As the description above, the template first filters out the outcomes of several PCas caused by the requested lifestyle, thereafter it selects nodes that are directly connected to the central node. Finally, the resulting nodes, p and q, are combined for display. When the resulting data is returned, a dedicated panel will display it in the JSON format, which can be shown or hidden by a button click. The user can also download the JSON data using another button, named “download“.

As shown in Figure 4, a visual mapping graph is automatically generated on a canvas element according to the returned JSON based on ajax and d3 technology. As observed from Figure 4, the title not only shows the name of the requested lifestyle but also demonstrates the other connected nodes and links. The interface contains six types of legends denoted by different colours scheme to distinguish distinct entities, and each node displays the name of the corresponding entity. Users will directly get all the information related to the lifestyle habits they want to query through the visualized page. When the mouse is focused on a certain node, its various properties and values will be displayed on the far right of the interface in detail, as shown in Figure 5, corresponding to the content of Table 1. While searching for a specific lifestyle, users can get all information about it on the front-end page. Additionally, users can also download the picture which is shows a related KG. A button is also provided that converts the SVG element to PNG format for convenient viewing after download.

3 RESULTS

3.1 From KG to chatbot

In this section, we established a chatbot based on a dialogue system that can answer basic questions about the lifestyle and how choosing a particular lifestyle can avoid the occurrence of prostate cancer. The system consists of two participants, one is the user and the other the bot. The framework of the dialogue system is divided into a front-end user interface to interact with the user and a back-end web server built on the Flask framework for query understanding and answer generation. The front interface not only captures the entered question and passes the question to the back-end through the get/post method, but also shows the generated answers based on the results inquired from the neo4j server. The back-end includes four different components, question classification, question parsing, answer searching, and answer generation, as presented in Figure 6.

Before we recognize entities and extract relationships/attributes from an entered question, we should build a domain list consisting of a series of dictionaries, where the key is the entity type and the value is a set that includes all names of this entity from a text file which are stored in a single-line format and acquired from the PCalfst_KG. Additionally, we also construct a synonym list for keywords of a certain relationship or property type.

However, the name of a specific entity may contain underscores, punctuations, stop words, even special characters (such as “lipids:3-hydroxylaurate”, “grain and cereals”), which may conflict with the normal punctuations in the question and decreases the effectiveness of the recognition. Here we adopt the principle of the n-gram method (

n \in \{ {1,2, \ldots ,N} \}

) to split the question with the blank into a set that is made up of a series of tokens with length n:

\begin{equation*}f{d_{mat}}\left\{ {loop_n^Nloop_i^{len\left( {se{t_n}} \right)}\left( {toke{n_i},lfst} \right)} \right\}\end{equation*}

\begin{equation*}f{d_{sim}}\left\{ {loop_n^Nloop_i^{len\left( {se{t_n}} \right)}\left( {toke{n_i},lfst} \right)} \right\}\end{equation*}

where punctuation is processed as an independent word. Here, N is the length of the question (N represents the words number in the question), n represents the size of the sliding window, “loop” means a time of traverse. The fdmat returns a Boolean, which aims to match tokens with the keywords in the domain list and the synonym list during the traversal to determine the classification of questions more precisely.

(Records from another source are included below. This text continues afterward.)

/-! ### wr -/

@[simp] theorem State.wr_pending (f : Fld) (v i k j : Nat) : (s.wr f v i k j).pending = s.pending := rfl
@[simp] theorem State.wr_tempo (f : Fld) (v i k j : Nat) : (s.wr f v i k j).tempo = s.tempo := rfl
@[simp] theorem State.wr_layout (f : Fld) (v i k j : Nat) : (s.wr f v i k j).layout = s.layout := rfl
@[simp] theorem State.wr_card (f : Fld) (v i k j : Nat) : (s.wr f v i k j).card = s.card := rfl
@[simp] theorem State.wr_pkgId (f : Fld) (v i k j : Nat) : (s.wr f v i k j).pkgId = s.pkgId := rfl
@[simp] theorem State.wr_mem (f : Fld) (v i k j : Nat) : (s.wr f v i k j).mem = s.mem := rfl
@[simp] theorem State.wr_memMark (f : Fld) (v i k j : Nat) : (s.wr f v i k j).memMark = s.memMark := rfl
@[simp] theorem State.wr_parked (f : Fld) (v i k j : Nat) : (s.wr f v i k j).parked = s.parked := rfl
@[simp] theorem State.wr_parkedMark (f : Fld) (v i k j : Nat) : (s.wr f v i k j).parkedMark = s.parkedMark := rfl
@[simp] theorem State.wr_tileMem (f : Fld) (v i k j : Nat) : (s.wr f v i k j).tileMem = s.tileMem := rfl
@[simp] theorem State.wr_tileMark (f : Fld) (v i k j : Nat) : (s.wr f v i k j).tileMark = s.tileMark := rfl
@[simp] theorem State.wr_tags (f : Fld) (v i k j : Nat) : (s.wr f v i k j).tags = s.tags := rfl
@[simp] theorem State.wr_sets (f : Fld) (v i k j : Nat) : (s.wr f v i k j).sets = s.sets := rfl
@[simp] theorem State.wr_gate (f : Fld) (v i k j : Nat) : (s.wr f v i k j).gate = s.gate := rfl
@[simp] theorem State.wr_fab (f : Fld) (v i k j : Nat) : (s.wr f v i k j).fab = s.fab := rfl
@[simp] theorem State.wr_roles (f : Fld) (v i k j : Nat) : (s.wr f v i k j).roles = s.roles := rfl
@[simp] theorem State.wr_rolePend (f : Fld) (v i k j : Nat) : (s.wr f v i k j).rolePend = s.rolePend := rfl
@[simp] theorem State.wr_host (f : Fld) (v i k j : Nat) : (s.wr f v i k j).host = s.host := rfl
@[simp] theorem State.wr_caller (f : Fld) (v i k j : Nat) : (s.wr f v i k j).caller = s.caller := rfl
@[simp] theorem State.wr_figs (f : Fld) (v i k j : Nat) : (s.wr f v i k j).figs = s.figs := rfl
@[simp] theorem State.wr_runs (f : Fld) (v i k j : Nat) : (s.wr f v i k j).runs = s.runs := rfl
@[simp] theorem State.wr_notReady (f : Fld) (v i k j : Nat) : (s.wr f v i k j).notReady = s.notReady := rfl
@[simp] theorem State.wr_stranded (f : Fld) (v i k j : Nat) : (s.wr f v i k j).stranded = s.stranded := rfl
@[simp] theorem State.wr_moves (f : Fld) (v i k j : Nat) : (s.wr f v i k j).moves = s.moves := rfl
@[simp] theorem State.wr_swap (f : Fld) (v i k j : Nat) : (s.wr f v i k j).swap = s.swap := rfl
@[simp] theorem State.wr_reel (f : Fld) (v i k j : Nat) : (s.wr f v i k j).reel = s.reel := rfl
@[simp] theorem State.wr_reelPeriod (f : Fld) (v i k j : Nat) : (s.wr f v i k j).reelPeriod = s.reelPeriod := rfl
@[simp] theorem State.wr_places (f : Fld) (v i k j : Nat) : (s.wr f v i k j).places = s.places := rfl
@[simp] theorem State.wr_nv (f : Fld) (v i k j : Nat) : (s.wr f v i k j).nv = s.nv := rfl
@[simp] theorem State.wr_weights (f : Fld) (v i k j : Nat) : (s.wr f v i k j).weights = s.weights := rfl
@[simp] theorem State.wr_fuses (f : Fld) (v i k j : Nat) : (s.wr f v i k j).fuses = s.fuses := rfl
@[simp] theorem State.wr_boot (f : Fld) (v i k j : Nat) : (s.wr f v i k j).boot = s.boot := rfl
@[simp] theorem State.wr_power (f : Fld) (v i k j : Nat) : (s.wr f v i k j).power = s.power := rfl
@[simp] theorem State.wr_health (f : Fld) (v i k j : Nat) : (s.wr f v i k j).health = s.health := rfl
@[simp] theorem State.wr_resets (f : Fld) (v i k j : Nat) : (s.wr f v i k j).resets = s.resets := rfl
@[simp] theorem State.wr_saved (f : Fld) (v i k j : Nat) : (s.wr f v i k j).saved = s.saved := rfl
@[simp] theorem State.wr_resetHeld (f : Fld) (v i k j : Nat) : (s.wr f v i k j).resetHeld = s.resetHeld := rfl
@[simp] theorem State.wr_tileResets (f : Fld) (v i k j : Nat) : (s.wr f v i k j).tileResets = s.tileResets := rfl
@[simp] theorem State.wr_threads (f : Fld) (v i k j : Nat) : (s.wr f v i k j).threads = s.threads := rfl
@[simp] theorem State.wr_turns (f : Fld) (v i k j : Nat) : (s.wr f v i k j).turns = s.turns := rfl
@[simp] theorem State.wr_windows (f : Fld) (v i k j : Nat) : (s.wr f v i k j).windows = s.windows := rfl
@[simp] theorem State.wr_nvLog (f : Fld) (v i k j : Nat) : (s.wr f v i k j).nvLog = s.nvLog := rfl
@[simp] theorem State.wr_log (f : Fld) (v i k j : Nat) : (s.wr f v i k j).log = s.log := rfl
@[simp] theorem State.wr_logged (f : Fld) (v i k j : Nat) : (s.wr f v i k j).logged = s.logged := rfl
@[simp] theorem State.wr_out (f : Fld) (v i k j : Nat) : (s.wr f v i k j).out = s.out := rfl

/-! ### logAs -/

@[simp] theorem State.logAs_pending (u : Nat) (w : LogWhat) (a : List Nat) : (s.logAs u w a).pending = s.pending := rfl
@[simp] theorem State.logAs_regs (u : Nat) (w : LogWhat) (a : List Nat) : (s.logAs u w a).regs = s.regs := rfl
@[simp] theorem State.logAs_tempo (u : Nat) (w : LogWhat) (a : List Nat) : (s.logAs u w a).tempo = s.tempo := rfl
@[simp] theorem State.logAs_layout (u : Nat) (w : LogWhat) (a : List Nat) : (s.logAs u w a).layout = s.layout := rfl
@[simp] theorem State.logAs_card (u : Nat) (w : LogWhat) (a : List Nat) : (s.logAs u w a).card = s.card := rfl
@[simp] theorem State.logAs_pkgId (u : Nat) (w : LogWhat) (a : List Nat) : (s.logAs u w a).pkgId = s.pkgId := rfl
@[simp] theorem State.logAs_mem (u : Nat) (w : LogWhat) (a : List Nat) : (s.logAs u w a).mem = s.mem := rfl
@[simp] theorem State.logAs_memMark (u : Nat) (w : LogWhat) (a : List Nat) : (s.logAs u w a).memMark = s.memMark := rfl
@[simp] theorem State.logAs_parked (u : Nat) (w : LogWhat) (a : List Nat) : (s.logAs u w a).parked = s.parked := rfl
@[simp] theorem State.logAs_parkedMark (u : Nat) (w : LogWhat) (a : List Nat) : (s.logAs u w a).parkedMark = s.parkedMark := rfl
@[simp] theorem State.logAs_tileMem (u : Nat) (w : LogWhat) (a : List Nat) : (s.logAs u w a).tileMem = s.tileMem := rfl
@[simp] theorem State.logAs_tileMark (u : Nat) (w : LogWhat) (a : List Nat) : (s.logAs u w a).tileMark = s.tileMark := rfl
@[simp] theorem State.logAs_tags (u : Nat) (w : LogWhat) (a : List Nat) : (s.logAs u w a).tags = s.tags := rfl
@[simp] theorem State.logAs_sets (u : Nat) (w : LogWhat) (a : List Nat) : (s.logAs u w a).sets = s.sets := rfl
@[simp] theorem State.logAs_gate (u : Nat) (w : LogWhat) (a : List Nat) : (s.logAs u w a).gate = s.gate := rfl
@[simp] theorem State.logAs_fab (u : Nat) (w : LogWhat) (a : List Nat) : (s.logAs u w a).fab = s.fab := rfl
@[simp] theorem State.logAs_roles (u : Nat) (w : LogWhat) (a : List Nat) : (s.logAs u w a).roles = s.roles := rfl
@[simp] theorem State.logAs_rolePend (u : Nat) (w : LogWhat) (a : List Nat) : (s.logAs u w a).rolePend = s.rolePend := rfl
@[simp] theorem State.logAs_host (u : Nat) (w : LogWhat) (a : List Nat) : (s.logAs u w a).host = s.host := rfl
@[simp] theorem State.logAs_caller (u : Nat) (w : LogWhat) (a : List Nat) : (s.logAs u w a).caller = s.caller := rfl
@[simp] theorem State.logAs_figs (u : Nat) (w : LogWhat) (a : List Nat) : (s.logAs u w a).figs = s.figs := rfl
@[simp] theorem State.logAs_runs (u : Nat) (w : LogWhat) (a : List Nat) : (s.logAs u w a).runs = s.runs := rfl
@[simp] theorem State.logAs_notReady (u : Nat) (w : LogWhat) (a : List Nat) : (s.logAs u w a).notReady = s.notReady := rfl
@[simp] theorem State.logAs_stranded (u : Nat) (w : LogWhat) (a : List Nat) : (s.logAs u w a).stranded = s.stranded := rfl
@[simp] theorem State.logAs_moves (u : Nat) (w : LogWhat) (a : List Nat) : (s.logAs u w a).moves = s.moves := rfl
@[simp] theorem State.logAs_swap (u : Nat) (w : LogWhat) (a : List Nat) : (s.logAs u w a).swap = s.swap := rfl
@[simp] theorem State.logAs_reel (u : Nat) (w : LogWhat) (a : List Nat) : (s.logAs u w a).reel = s.reel := rfl
@[simp] theorem State.logAs_reelPeriod (u : Nat) (w : LogWhat) (a : List Nat) : (s.logAs u w a).reelPeriod = s.reelPeriod := rfl
@[simp] theorem State.logAs_places (u : Nat) (w : LogWhat) (a : List Nat) : (s.logAs u w a).places = s.places := rfl
@[simp] theorem State.logAs_nv (u : Nat) (w : LogWhat) (a : List Nat) : (s.logAs u w a).nv = s.nv := rfl
@[simp] theorem State.logAs_weights (u : Nat) (w : LogWhat) (a : List Nat) : (s.logAs u w a).weights = s.weights := rfl
@[simp] theorem State.logAs_fuses (u : Nat) (w : LogWhat) (a : List Nat) : (s.logAs u w a).fuses = s.fuses := rfl
@[simp] theorem State.logAs_boot (u : Nat) (w : LogWhat) (a : List Nat) : (s.logAs u w a).boot = s.boot := rfl
@[simp] theorem State.logAs_power (u : Nat) (w : LogWhat) (a : List Nat) : (s.logAs u w a).power = s.power := rfl
@[simp] theorem State.logAs_health (u : Nat) (w : LogWhat) (a : List Nat) : (s.logAs u w a).health = s.health := rfl
@[simp] theorem State.logAs_resets (u : Nat) (w : LogWhat) (a : List Nat) : (s.logAs u w a).resets = s.resets := rfl
@[simp] theorem State.logAs_saved (u : Nat) (w : LogWhat) (a : List Nat) : (s.logAs u w a).saved = s.saved := rfl
@[simp] theorem State.logAs_resetHeld (u : Nat) (w : LogWhat) (a : List Nat) : (s.logAs u w a).resetHeld = s.resetHeld := rfl
@[simp] theorem State.logAs_tileResets (u : Nat) (w : LogWhat) (a : List Nat) : (s.logAs u w a).tileResets = s.tileResets := rfl
@[simp] theorem State.logAs_threads (u : Nat) (w : LogWhat) (a : List Nat) : (s.logAs u w a).threads = s.threads := rfl
@[simp] theorem State.logAs_turns (u : Nat) (w : LogWhat) (a : List Nat) : (s.logAs u w a).turns = s.turns := rfl
@[simp] theorem State.logAs_windows (u : Nat) (w : LogWhat) (a : List Nat) : (s.logAs u w a).windows = s.windows := rfl
@[simp] theorem State.logAs_nvLog (u : Nat) (w : LogWhat) (a : List Nat) : (s.logAs u w a).nvLog = s.nvLog := rfl
@[simp] theorem State.logAs_logged (u : Nat) (w : LogWhat) (a : List Nat) : (s.logAs u w a).logged = s.logged := rfl
@[simp] theorem State.logAs_out (u : Nat) (w : LogWhat) (a : List Nat) : (s.logAs u w a).out = s.out := rfl

/-! ### emit -/

@[simp] theorem State.emit_pending (o : Out) : (s.emit o).pending = s.pending := rfl
@[simp] theorem State.emit_regs (o : Out) : (s.emit o).regs = s.regs := rfl
@[simp] theorem State.emit_tempo (o : Out) : (s.emit o).tempo = s.tempo := rfl
@[simp] theorem State.emit_layout (o : Out) : (s.emit o).layout = s.layout := rfl
@[simp] theorem State.emit_card (o : Out) : (s.emit o).card = s.card := rfl
@[simp] theorem State.emit_pkgId (o : Out) : (s.emit o).pkgId = s.pkgId := rfl
@[simp] theorem State.emit_mem (o : Out) : (s.emit o).mem = s.mem := rfl
@[simp] theorem State.emit_memMark (o : Out) : (s.emit o).memMark = s.memMark := rfl
@[simp] theorem State.emit_parked (o : Out) : (s.emit o).parked = s.parked := rfl
@[simp] theorem State.emit_parkedMark (o : Out) : (s.emit o).parkedMark = s.parkedMark := rfl
@[simp] theorem State.emit_tileMem (o : Out) : (s.emit o).tileMem = s.tileMem := rfl
@[simp] theorem State.emit_tileMark (o : Out) : (s.emit o).tileMark = s.tileMark := rfl
@[simp] theorem State.emit_tags (o : Out) : (s.emit o).tags = s.tags := rfl
@[simp] theorem State.emit_sets (o : Out) : (s.emit o).sets = s.sets := rfl
@[simp] theorem State.emit_gate (o : Out) : (s.emit o).gate = s.gate := rfl
@[simp] theorem State.emit_fab (o : Out) : (s.emit o).fab = s.fab := rfl
@[simp] theorem State.emit_roles (o : Out) : (s.emit o).roles = s.roles := rfl
@[simp] theorem State.emit_rolePend (o : Out) : (s.emit o).rolePend = s.rolePend := rfl
@[simp] theorem State.emit_host (o : Out) : (s.emit o).host = s.host := rfl
@[simp] theorem State.emit_caller (o : Out) : (s.emit o).caller = s.caller := rfl
@[simp] theorem State.emit_figs (o : Out) : (s.emit o).figs = s.figs := rfl
@[simp] theorem State.emit_runs (o : Out) : (s.emit o).runs = s.runs := rfl
@[simp] theorem State.emit_notReady (o : Out) : (s.emit o).notReady = s.notReady := rfl
@[simp] theorem State.emit_stranded (o : Out) : (s.emit o).stranded = s.stranded := rfl
@[simp] theorem State.emit_moves (o : Out) : (s.emit o).moves = s.moves := rfl
@[simp] theorem State.emit_swap (o : Out) : (s.emit o).swap = s.swap := rfl
@[simp] theorem State.emit_reel (o : Out) : (s.emit o).reel = s.reel := rfl
@[simp] theorem State.emit_reelPeriod (o : Out) : (s.emit o).reelPeriod = s.reelPeriod := rfl
@[simp] theorem State.emit_places (o : Out) : (s.emit o).places = s.places := rfl
@[simp] theorem State.emit_nv (o : Out) : (s.emit o).nv = s.nv := rfl
@[simp] theorem State.emit_weights (o : Out) : (s.emit o).weights = s.weights := rfl
@[simp] theorem State.emit_fuses (o : Out) : (s.emit o).fuses = s.fuses := rfl
@[simp] theorem State.emit_boot (o : Out) : (s.emit o).boot = s.boot := rfl
@[simp] theorem State.emit_power (o : Out) : (s.emit o).power = s.power := rfl
@[simp] theorem State.emit_health (o : Out) : (s.emit o).health = s.health := rfl
@[simp] theorem State.emit_resets (o : Out) : (s.emit o).resets = s.resets := rfl
@[simp] theorem State.emit_saved (o : Out) : (s.emit o).saved = s.saved := rfl
@[simp] theorem State.emit_resetHeld (o : Out) : (s.emit o).resetHeld = s.resetHeld := rfl
@[simp] theorem State.emit_tileResets (o : Out) : (s.emit o).tileResets = s.tileResets := rfl
@[simp] theorem State.emit_threads (o : Out) : (s.emit o).threads = s.threads := rfl
@[simp] theorem State.emit_turns (o : Out) : (s.emit o).turns = s.turns := rfl
@[simp] theorem State.emit_windows (o : Out) : (s.emit o).windows = s.windows := rfl
@[simp] theorem State.emit_nvLog (o : Out) : (s.emit o).nvLog = s.nvLog := rfl
@[simp] theorem State.emit_log (o : Out) : (s.emit o).log = s.log := rfl
@[simp] theorem State.emit_logged (o : Out) : (s.emit o).logged = s.logged := rfl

Next, at the stage of the question parsing, we select the corresponding Cypher template and send it as a query request to the neo4j server. Finally, if we retrieve the answer from the PCalfst_KG, the answer will be filled in the pre-designed reply template as a phrase slot. Finally, the generated reply will be presented to the user in the front-end user interface. Otherwise, the bot will give a hint that the answer cannot be retrieved from the PCalfst_KG.

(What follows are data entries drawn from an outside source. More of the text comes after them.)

theorem Frame.trans (h : s.Frame fs ns t) (g : t.Frame fs ns u) : s.Frame fs ns u where
  rd hf hn := (g.rd hf hn).trans (h.rd hf hn)
  rising w := g.rising (h.rising w)
  log := h.log.trans g.log
  mem := g.mem.trans h.mem
  memMark := g.memMark.trans h.memMark
  tileMem := g.tileMem.trans h.tileMem
  tileMark := g.tileMark.trans h.tileMark
  tags := g.tags.trans h.tags

theorem Frame.mono {fs' : List Fld} {ns' : List Nat} (h : s.Frame fs ns t) (hf : fs ⊆ fs' := by decide)
    (hn : ns ⊆ ns' := by simp) : s.Frame fs' ns' t :=
  { h with rd := fun hf' hn' => h.rd (List.all_eq_true.2 fun g hg => List.all_eq_true.1 hf' g (hf hg)) fun hm => hn' (hn hm) }

theorem Frame.on (h : s.Frame fs ns t) {f i k j} (hf : fs.all (·.apart f) = true) (hn : fkey f i k j ∉ ns) :
    t.on f i k j = s.on f i k j := by
  unfold State.on
  rw [h.rd hf hn]

theorem Frame.sameMem (h : s.Frame fs ns t) : s.sameMem t := fun a => by
  simp only [devByte, lineMark, h.mem, h.memMark, and_self]

theorem Frame.sameTiles (h : s.Frame fs ns t) : s.sameTiles t := fun k => by
  simp only [h.tileMem, h.tileMark, h.tags, and_self]

theorem Frame.regsBut (h : s.Frame [] ns t) : s.regsBut t ns := fun _ _ _ _ hn => h.rd rfl hn

theorem Link.refl (s : State) : s.Link fs ns s := ⟨.refl s, rfl, rfl, ⟨rfl, rfl⟩, fun h => ⟨h, fun _ => rfl⟩⟩

theorem Link.trans (h : s.Link fs ns t) (g : t.Link fs ns u) : s.Link fs ns u where
  toFrame := h.toFrame.trans g.toFrame
  layout := g.layout.trans h.layout
  tests := g.tests.trans h.tests
  turn := ⟨g.turn.1.trans h.turn.1, g.turn.2.trans h.turn.2⟩
  ports hp :=
    have ⟨hp', hb⟩ := h.ports hp
    have ⟨hp'', hb'⟩ := g.ports hp'
    ⟨hp'', fun p => (hb' p).trans (hb p)⟩

theorem Link.mono {fs' : List Fld} {ns' : List Nat} (h : s.Link fs ns t) (hf : fs ⊆ fs' := by decide)
    (hn : ns ⊆ ns' := by simp) : s.Link fs' ns' t := { h with toFrame := h.toFrame.mono hf hn }

/-- A change of what no frame speaks of. -/
theorem Link.others (h : s₀.Link fs ns s) (hs : s.Frame fs ns t := by exact .others) (hy : t.layout = s.layout := by rfl)
    (ht : t.fab.tests = s.fab.tests := by rfl)
    (hn : t.fab.nextLane = s.fab.nextLane ∧ t.fab.passBar = s.fab.passBar := by exact ⟨rfl, rfl⟩)
    (hp : t.fab.ports = s.fab.ports := by rfl) : s₀.Link fs ns t :=
  h.trans ⟨hs, hy, ht, hn, fun w => ⟨hp ▸ w, fun p => by unfold State.port; rw [hp]⟩⟩

theorem Link.ite {c : Prop} {_ : Decidable c} (hs : s₀.Link fs ns s) (ht : s₀.Link fs ns t) :
    s₀.Link fs ns (if c then s else t) := by
  split <;> assumption

theorem Link.foldl {f : State → β → State} {l : List β} (h : s₀.Link fs ns s)
    (hf : ∀ {t b}, b ∈ l → s₀.Link fs ns t → s₀.Link fs ns (f t b)) : s₀.Link fs ns (l.foldl f s) := by
  induction l generalizing s with
  | nil => exact h
  | cons b r ih => exact ih (hf (List.mem_cons_self ..) h) fun hb => hf (List.mem_cons_of_mem _ hb)

/-! ### Registers, flags and outputs -/

/-- A write of a field that is in a list, or whose key is. -/
theorem Frame.wr {f v i k j} (hf : f ∈ fs ∨ fkey f i k j ∈ ns) : s.Frame fs ns (s.wr f v i k j) where
  rd {g i' k' j'} hg hn := by
    refine rd_wr_ne s f g ?_
    rcases hf with hf | hf
    · exact Fld.fkey_ne (List.all_eq_true.1 hg f hf)
    · exact fun e => hn (e ▸ hf)
  rising w := mrising_wr w ..
  log := List.prefix_rfl
  mem := rfl
  memMark := rfl
  tileMem := rfl
  tileMark := rfl
  tags := rfl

3.2 Dialogue design for lifestyle-based PCa healthcare

Table 3 shows examples of the designed basic Q&R pair. Before the interaction, the bot will require the user to provide the name of the requested lifestyle, then judge whether the lifestyle exists in PCalfst_KG. If the query does not exist, the chatbot will give several candidate lifestyles which also come from KG according to the cosine coefficient for selection. The larger the coefficient is, the closer the contrastive phrases are.

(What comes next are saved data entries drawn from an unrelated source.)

-- ==== Sys2Proof/Config.lean ====
section
/-! DEFINITION. The implementation parameters of 00_scope.md rule R6, as plain data. "A model instance fixes every one
before reset": they stand in a field of the state that no step and no reset changes (assumption log 1), so one model
covers every admitted parameter value. The parameter IMAGE is an argument of `Machine.launch`. The spec leaves no value
free (93_implementation_defined.md), so nothing here is opaque. -/

namespace Sys2Proof

/-- The instruction-set variant, parameter `VARIANT` (R2, R6; D1). -/
inductive Variant where
  | rich
  | lean
  deriving DecidableEq, Repr

/-- The sixteen names the source gives its opcodes (30_encoding.md rule R73). POP and LOAD name a different instruction
in each variant. -/
inductive Mnemonic where
  | noop | push | pop | rpush | rpop | add | sub | load | stor | jmp | jeq | halt | dup | one | zero | jpos
  deriving DecidableEq, Repr

/-- Parameter `OPCODE_MAP` (R6, R73): the byte value of each mnemonic. -/
structure OpcodeMap where
  noop : Byte
  push : Byte
  pop : Byte
  rpush : Byte
  rpop : Byte
  add : Byte
  sub : Byte
  load : Byte
  stor : Byte
  jmp : Byte
  jeq : Byte
  halt : Byte
  dup : Byte
  one : Byte
  zero : Byte
  jpos : Byte
  deriving DecidableEq, Repr

/-- `OPCODE_MAP(m)`. -/
def OpcodeMap.at (map : OpcodeMap) : Mnemonic → Byte
  | .noop => map.noop
  | .push => map.push
  | .pop => map.pop
  | .rpush => map.rpush
  | .rpop => map.rpop
  | .add => map.add
  | .sub => map.sub
  | .load => map.load
  | .stor => map.stor
  | .jmp => map.jmp
  | .jeq => map.jeq
  | .halt => map.halt
  | .dup => map.dup
  | .one => map.one
  | .zero => map.zero
  | .jpos => map.jpos

/-- The parameters a model instance fixes before reset (R6). -/
structure Params where
  variant : Variant
  coreSize : Nat
  stackSize : Nat
  opcodeMap : OpcodeMap
  deriving DecidableEq, Repr

/-- Parameter `PC_W`: the least width `w` with `2^w > CORE_SIZE` (R6; D5). An admitted `CORE_SIZE` is at most 256, so
the search ends at or before width 9. -/
def Params.pcWidth (p : Params) : Nat :=
  ((List.range 10).find? fun w => decide (p.coreSize < 2 ^ w)).getD 0

end Sys2Proof
end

{{{\begin{equation*} \hskip-2pt\cos&lt;\vec{\textit{qu}},\vec{\textit{lfst}}&gt;\hspace*{0.28em}=\frac{\vec{\textit{qu}}\cdot \vec{\textit{lfst}}}{\left|\left|\vec{\textit{qu}}\right|\left|\cdot \right|\left|\vec{\textit{lfst}}\right|\right|}\hspace*{0.28em}=\frac{{\sum}_{i=1}^{i=B}\left({\vec{\textit{qu}}}_{i}\cdot {\vec{\textit{lfst}}}_{i}\right)}{\sqrt{{\sum}_{i=1}^{i=B}{({\vec{\textit{qu}}}_{i})}^{2}}\cdot \sqrt{{\sum}_{i=1}^{i=B}{\left({\vec{\textit{lfst}}}_{i}\right)}^{2}}}\hspace*{0.28em} \end{equation*}}}}

where

\overrightarrow {qu}

and

\overrightarrow {lfst}

are the vectors obtained from word frequency in a bag of words, B is the size of the bag.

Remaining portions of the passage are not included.